Innovative marketing strategy brings success to Mercedes-Benz
The luxury car company wants to sell to younger buyers
April 17, 2014, 9:09 pm · Updated April 18, 2014, 12:10 am·
Selling to the young can be really profitable. And Mercedes has figured out how to market to them.
Mercedes-Benz’s Nathan Tan, a supervisor of advertising, was hosted on campus last night by MUSE, Penn’s undergraduate marketing club. He discussed Mercedes’ strategies for survival as a luxury car brand in a slowly recovering economy.
According to Tan, bringing in younger customers has been one of Mercedes’ goals. Mercedes recently surveyed 21- to 29-year-old potential consumers and found that 59 percent of them had a satisfactory first impression of Mercedes vehicles. However, only 50 percent expressed a willingness to purchase one. Mercedes’ largest competitor, BMW, saw 56 percent favorable impressions and 64 percent willingness to purchase within the same age group.
The discrepancy in numbers was largely because many young people have stereotyped opinions of Mercedes cars. Young customers tend to view the cars as “stuffy” and “more for their fathers than for themselves,” Tan said. Appreciation for Mercedes comes more from the prestige associated with the brand than from the cars themselves.

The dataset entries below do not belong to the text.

-- ==== Sys2Proof/Laws/Flags.lean ====
section
/-! SUPPORT. STATUS, bit by bit. -/

namespace Sys2Proof.Machine

theorem flagWord_bit (b : Bool) (k : Nat) : (flagWord b).getLsbD k = (decide (k = 0) && b) := by
  cases b
  · simp [flagWord]
  · simp only [flagWord, BitVec.getLsbD_setWidth, BitVec.getLsbD_ofBool]
    by_cases h : k = 0 <;> simp [h]

/-- R31: bit `k` of the value that a read of STATUS returns. -/
theorem statusWord_bit (s : State) (k : Nat) :
    (statusWord s).getLsbD k =
      (decide (k < 8) &&
        ((decide (4 ≤ k) && s.errcode.getLsbD (k - 4)) || (decide (k = 2) && s.err) || (decide (k = 1) && s.dvalid) ||
          (decide (k = 0) && s.busy))) := by
  simp only [statusWord, BitVec.getLsbD_or, BitVec.getLsbD_shiftLeft, flagWord_bit, BitVec.getLsbD_setWidth]
  by_cases hk : k < 8
  · interval_cases k <;> simp
  · rw [BitVec.getLsbD_of_ge s.errcode (k - 4) (by omega)]
    have h2 : ¬(k - 2 = 0) := by omega
    have h1 : ¬(k - 1 = 0) := by omega
    have h0 : ¬(k = 0) := by omega
    simp [hk, h2, h1, h0]

end Sys2Proof.Machine
end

Tan’s presentation focused on the new CLA-Class cars , which are Mercedes’ solution to resolving its relatively low popularity among the young. The CLA cars feature a compact design and a relatively low price — models start at less than $30,000. Tan thinks the huge success of CLA cars since their release has largely been due to Mercedes’ effective marketing strategies.
Although CLA cars were first sold in the United States in September 2013, they were advertised starting in February of that year during the Super Bowl. Mercedes’ Superdome Stadium hosted the game and the company put up a commercial starring Kate Upton two weeks before the game.
On game day, before the fourth quarter, Mercedes aired another commercial. The commercials’ high quality generated enough buzz to successfully sell CLA cars, Tan said.
In the next few months, Mercedes put its main marketing focus on social networking. Mercedes first established a partnership with famous filmmaker Case Neistat. In exchange for a CLA car, Neistat made four videos showing his personal experience with Mercedes’ vehicles.
Mercedes also invited Instagram’s five most popular photographers to drive CLA vehicles and post photos to the site. The photographer whose post garnered the most attention won a car.
Tan said that the effort paid off in September. The average age for CLA buyers was 46 — 11 years younger than Mercedes buyers in general. Mercedes ended up with an 82 percent conquest rate, or percentage of new buyers who had previously chosen another brand. Seventy percent of new buyers had never previously bought a luxury car. “It was the greatest advertising in Mercedes’ history,” Tan said.